# Firing Monolight Problem ( No PC sync)



## OGsPhotography (Feb 9, 2017)

I am trying to plan the best way to fire my monolight.

I have a shoot next week, portraits for charity. There will be 6 other photogs setup in a large event area, so lots of flash firing rendering my usual slave triggering of my monolight useless. 

My fault I forgot my 70D has no PC sync! I was just checking my equipment as Ive necer used PC shnc, only the slave function in the monolight. I have 8 days until shoot.

I normally use YN TX Transmitter to fire speedlights, which trigger the mono slave.

One option I am looking into is a PC hotshoe adapter, but Im afraid that will render my TX useless, or be prohibitavely expensive or not be here on time or all three lol

I might have to just shoot with the two speedlights
  or hope Incan set up with out facing my slave sensor to anyone elses flash.

Any solutions are greatly appreciated.


----------



## tirediron (Feb 9, 2017)

Additional radio triggers will be the best solution.  I really dislike using PC cords, especially in a crowded environment as they tend to be tripping hazards. What may work is to shield your slave sensors; use black paper to make scrims so that the sensors can only "see" the source light they're supposed to.


----------



## OGsPhotography (Feb 9, 2017)

Nikon AS 15 works with Canon 70d aparantly but then my speedlights have no triggers. 

Maybe I need a whole set of pocketwizards.


----------



## OGsPhotography (Feb 9, 2017)

Thanks Tirediron! 

Thats what I figure, need radio trigger of some sort, just cant seem to grasp the specifics yet. I guess the radio receiver is the YN 622, then run a PC from that to the light. Been looking into it on Amazon bit its a bit confusing. 

If it does work then I have to buy two receivers, they come in packs of twonfor about 100$. Good a reason as any to grab another monolight  Wouldn't want the extra receiver sitting around with nothing to do!

On a side note the event just got cancelled  the venue messed the availability up and I'll be vacationing in Florida on their alternate date.


----------



## table1349 (Feb 9, 2017)

The PlusX is probably the cheapest Pocket Wizard available these days.


----------



## Derrel (Feb 9, 2017)

OGsPhotography said:
			
		

> T
> 
> If it does work then I have to buy two receivers, they come in packs of twonfor about 100$. Good a reason as any to grab another monolight  Wouldn't want the extra receiver sitting around with nothing to do!
> 
> On a side note the event just got cancelled  the venue messed the availability up and I'll be vacationing in Florida on their alternate date.

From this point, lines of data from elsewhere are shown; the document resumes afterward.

theorem reportStep_of_faulted {s : State} (h : s.pending = none) (hrun : s.run = .faulted) :
    reportStep s = ({ s with command := none }, .fault s.fault) := by
  simp [reportStep, h, hrun]

/-- A report writes the command in progress alone, and never RUN. -/
theorem reportStep_state (s : State) :
    ∃ c : Option RunningCommand, c ≠ some .run ∧ (reportStep s).1 = { s with command := c } := by
  by_cases h : s.pending = none
  · refine ⟨none, nofun, ?_⟩
    cases hrun : s.run with
    | ready => rw [reportStep_of_ready h hrun, ← hrun]
    | halted => rw [reportStep_of_halted h hrun, ← hrun]
    | faulted => rw [reportStep_of_faulted h hrun, ← hrun]
  · exact ⟨some .step, nofun, by rw [reportStep_of_pending h]⟩

/-! ## RUN's loop -/

theorem runLoop_of_halted (n : Nat) {s : State} (hrun : s.run = .halted) :
    runLoop n s = ({ s with command := none }, .ok) := by
  cases n <;> simp [runLoop, hrun]

theorem runLoop_of_faulted (n : Nat) {s : State} (hrun : s.run = .faulted) :
    runLoop n s = ({ s with command := none }, .fault s.fault) := by
  cases n <;> simp [runLoop, hrun]

theorem runLoop_zero_of_ready {s : State} (hrun : s.run = .ready) :
    runLoop 0 s = ({ s with command := none }, .runaway) := by
  simp [runLoop, hrun]

theorem runLoop_succ_of_pending (n : Nat) {s : State} (hrun : s.run = .ready) (hp : (engineStep s).pending ≠ none) :
    runLoop (n + 1) s = ({ engineStep s with command := some .run }, .waiting) := by
  simp [runLoop, hrun, Option.isSome_iff_ne_none, hp]

theorem runLoop_succ_of_ready (n : Nat) {s : State} (hrun : s.run = .ready) (hp : (engineStep s).pending = none) :
    runLoop (n + 1) s = runLoop n { engineStep s with iter := s.iter + 1 } := by
  simp [runLoop, hrun, hp, (controller_engineStep s).1]

/-- How RUN's loop ends, with `n` steps left and `i` steps counted: `k` steps from `s` it is HALTED, or FAULTED, or has
taken its steps, or the `k`-th step waits for input and is not counted. -/
inductive RunEnds (s : State) (n i k : Nat) : State × Reply → Prop
  | halted (hrun : (engineStep^[k] s).run = .halted) :
      RunEnds s n i k ({ engineStep^[k] s with iter := i + k, command := none }, .ok)
  | faulted (hrun : (engineStep^[k] s).run = .faulted) :
      RunEnds s n i k ({ engineStep^[k] s with iter := i + k, command := none }, .fault (engineStep^[k] s).fault)
  | runaway (hk : k = n) (hrun : (engineStep^[k] s).run = .ready) (hp : (engineStep^[k] s).pending = none) :
      RunEnds s n i k ({ engineStep^[k] s with iter := i + k, command := none }, .runaway)
  | waiting (hk : 1 ≤ k) (hp : (engineStep^[k] s).pending ≠ none) :
      RunEnds s n i k ({ engineStep^[k] s with iter := i + (k - 1), command := some .run }, .waiting)

/-- Every state before the `k`-th step from `s` is READY with no request waiting. -/
def RunsFor (s : State) (k : Nat) : Prop :=
  ∀ j, j < k → (engineStep^[j] s).run = .ready ∧ (engineStep^[j] s).pending = none

theorem RunsFor.zero (s : State) : RunsFor s 0 := fun _ hj => absurd hj (Nat.not_lt_zero _)

theorem RunsFor.succ {s : State} {k : Nat} (hrun : s.run = .ready) (hp : s.pending = none)
    (h : RunsFor (engineStep s) k) : RunsFor s (k + 1) := by
  intro j hj
  cases j with
  | zero => exact ⟨hrun, hp⟩
  | succ j => exact h j (by omega)

/-- One counted step more in front. -/
theorem RunEnds.succ {s : State} {n i k : Nat} {r : State × Reply} (h : RunEnds (engineStep s) n (i + 1) k r) :
    RunEnds s (n + 1) i (k + 1) r := by
  have hcount : i + 1 + k = i + (k + 1) := by omega
  cases h with
  | halted hrun =>
    rw [hcount]
    exact .halted hrun
  | faulted hrun =>
    rw [hcount]
    exact .faulted hrun
  | runaway hk hrun hp =>
    rw [hcount]
    exact .runaway (by omega) hrun hp
  | waiting hk hp =>
    have hcount : i + 1 + (k - 1) = i + (k + 1 - 1) := by omega
    rw [hcount]
    exact .waiting (by omega) hp

/-- A stopped machine ends the loop at once. -/
theorem runLoop_ends_of_stopped (n : Nat) {s : State} (hrun : s.run ≠ .ready) (i : Nat) :
    RunEnds s n i 0 (runLoop n { s with iter := i }) := by
  by_cases hhalted : s.run = .halted
  · rw [runLoop_of_halted n (s := { s with iter := i }) hhalted]
    exact .halted hhalted
  · have hfaulted : s.run = .faulted := by
      cases hr : s.run <;> simp_all
    rw [runLoop_of_faulted n (s := { s with iter := i }) hfaulted]
    exact .faulted hfaulted

theorem engineStep_withIter (s : State) (i : Nat) : engineStep { s with iter := i } = { engineStep s with iter := i } :=
  (engineStep_withController s i s.command).trans (by simp only [(controller_engineStep s).2])

/-- RUN's loop takes the engine's steps, and ends in one of its four ways. -/
theorem runLoop_ends (n : Nat) {s : State} (hp : s.pending = none) (i : Nat) :
    ∃ k, k ≤ n ∧ RunsFor s k ∧ RunEnds s n i k (runLoop n { s with iter := i }) := by
  induction n generalizing s i with
  | zero =>
    refine ⟨0, Nat.le_refl 0, RunsFor.zero s, ?_⟩
    by_cases hrun : s.run = .ready
    · rw [runLoop_zero_of_ready (s := { s with iter := i }) hrun]
      exact .runaway rfl hrun hp
    · exact runLoop_ends_of_stopped 0 hrun i
  | succ n ih =>
    by_cases hrun : s.run = .ready
    · have hstep := engineStep_withIter s i
      by_cases hp' : (engineStep s).pending = none
      · obtain ⟨k, hk, hfor, hends⟩ := ih hp' (i + 1)
        refine ⟨k + 1, by omega, hfor.succ hrun hp, ?_⟩
        rw [runLoop_succ_of_ready n (s := { s with iter := i }) hrun (by rw [hstep]; exact hp'), hstep]
        exact hends.succ
      · refine ⟨1, by omega, (RunsFor.zero _).succ hrun hp, ?_⟩
        rw [runLoop_succ_of_pending n (s := { s with iter := i }) hrun (by rw [hstep]; exact hp'), hstep]
        exact .waiting (Nat.le_refl 1) hp'
    · exact ⟨0, Nat.zero_le _, RunsFor.zero s, runLoop_ends_of_stopped _ hrun i⟩

/-- Settles O44: RUN is its loop from `iter = 0` with RUN_CAP steps left. -/
theorem runStepsUntilStopOrCap : Obligations.RunStepsUntilStopOrCap := by
  intro s hp
  obtain ⟨k, hk, hfor, hends⟩ := runLoop_ends s.cfg.runCap hp 0
  refine ⟨k, hk, hfor, ?_⟩
  rw [issue_run hp]
  generalize runLoop s.cfg.runCap { s with iter := 0 } = r at hends
  cases hends with
  | halted hrun => exact Or.inl ⟨hrun, by rw [Nat.zero_add]⟩
  | faulted hrun => exact Or.inr (Or.inl ⟨hrun, by rw [Nat.zero_add]⟩)
  | runaway hcap hrun hp' => exact Or.inr (Or.inr (Or.inl ⟨hcap, hrun, hp', by rw [Nat.zero_add]⟩))
  | waiting hk hp' => exact Or.inr (Or.inr (Or.inr ⟨hk, hp', by rw [Nat.zero_add]⟩))
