-- ==== Sys2Proof/Machine/State.lean ====
section
/-! DEFINITION. State: the seven items of rule R20 of spec/10_state.md, the words of the transaction interface of rule R57, and State.reset. -/

namespace Sys2Proof.Machine

/-- What the host sends the core (R164): the reset event, or a command word with its write-data word (R57). -/
inductive HostEvent where
  /-- The reset event (R155). -/
  | reset
  /-- One command: the pair `cmd`, `wdata` of R57. -/
  | command (cmd : CmdWord) (wdata : Limb)
deriving DecidableEq, Repr

/-- The reasons a step can fault. There is none, and so none is raised by anyone: no operation can fail (R140),
every word has an effect (R62, R141) and nothing stops the core (R160). Safe: the model never stops short of the spec. -/
inductive Fault where
deriving DecidableEq, Repr

/-- The reasons a step can be refused. -/
inductive Refusal where
  /-- Raised only by an arm of `exec` whose instruction has no meaning yet (none is left). Safe: nothing is claimed there. -/
  | notModelled (mnemonic : String)
deriving DecidableEq, Repr

/-- The state. `A` to `ERR` are the architectural state, "exactly these seven items and nothing else" (R20). `pending`,
`wdata` and `rdata` are the transaction interface of R57: the spec's step takes a command and answers a word, and the
host's `step` takes and answers a state only (DESIGN CHOICE, log entries 1, 4, 5). `fresh` is the model's own
(DESIGN CHOICE, log entry 6; safe). -/
structure State where
  /-- First operand; destination of `ADD` (R20). -/
  A : Limbs Config.operandLimbs
  /-- Second operand (R20). -/
  B : Limbs Config.operandLimbs
  /-- Product; the reducer's buffer; destination of `SUB` and `ADDX` (R20). -/
  P : Limbs Config.productLimbs
  /-- Carry out of the last `ADD` or `ADDX` (R23). -/
  CF : Bool
  /-- Borrow out of the last `SUB` (R23). -/
  BF : Bool
  /-- Borrow seen by the last `MULK` (R23, R24). -/
  KB : Bool
  /-- An illegal command has been issued since reset; sticky (R23, R142). -/
  ERR : Bool
  /-- What the host has issued and the core has not yet accepted, in order of issue (R48, R57). Log entry 1; safe. -/
  pending : List HostEvent
  /-- The write-data word that came with the command being executed (R57). Reset value 0: DESIGN CHOICE, log entry 5;
  unsafe where a statement leans on it. -/
  wdata : Limb
  /-- The read-data word the core answered its last command with (R57). Log entry 4; safe. -/
  rdata : Limb
  /-- How many times free values have been drawn: numbers the next draw. -/
  fresh : Nat
deriving DecidableEq, Repr

/-- The effect of reset on the seven items (R29, R30, R155): flags 0, limbs unspecified, here free values of the
reset numbered `epoch`. -/
def State.resetItems (s : State) (epoch : Nat) : State :=
  { s with
    A := Vector.ofFn fun i => Config.resetA epoch i.val
    B := Vector.ofFn fun i => Config.resetB epoch i.val
    P := Vector.ofFn fun i => Config.resetP epoch i.val
    CF := false
    BF := false
    KB := false
    ERR := false }

/-- The machine right after reset (R29 to R31): flags 0, data limbs free values, nothing issued yet. -/
def State.reset : State :=
  { A := Vector.ofFn fun i => Config.resetA 0 i.val
    B := Vector.ofFn fun i => Config.resetB 0 i.val
    P := Vector.ofFn fun i => Config.resetP 0 i.val
    CF := false
    BF := false
    KB := false
    ERR := false
    pending := []
    wdata := 0
    rdata := Config.freeRdata 0
    fresh := 1 }

end Sys2Proof.Machine
end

Wow...event cancelled!!! Bummer. I just wanted to add a comment about receivers, and transmitters. While yes, some receivers are sold in two-packs, some systems are built around transceivers--which I think is a better system, especially if one owns multiple triggers. The transciever is obviously both a receiver AND a transmitter unit. I started with receiver/transmitter units, but now prefer the transceiver system, since one unit can do the job of two separate units, if need be.


----------



## OGsPhotography (Feb 9, 2017)

175 Canadian for plus x on amazon, would the YN560 TX even fire it?

My localish store doesnt even carry them 

I think now my solution is the YN 603 II transceivers at 45$ for two  and it comes with a PC cord and small flash diffuser on Amazon.ca

22$ per transceiver. 

I haven't been able to find ( youtube) confirmation that the 560 tx will fire it on a separate channel, the 560iii and iv were hard enough tonconfigure and there are turorials. Youtube has a ton of info but they all fall short of putting the tx on and a 603 in a monolight with a pc cord. 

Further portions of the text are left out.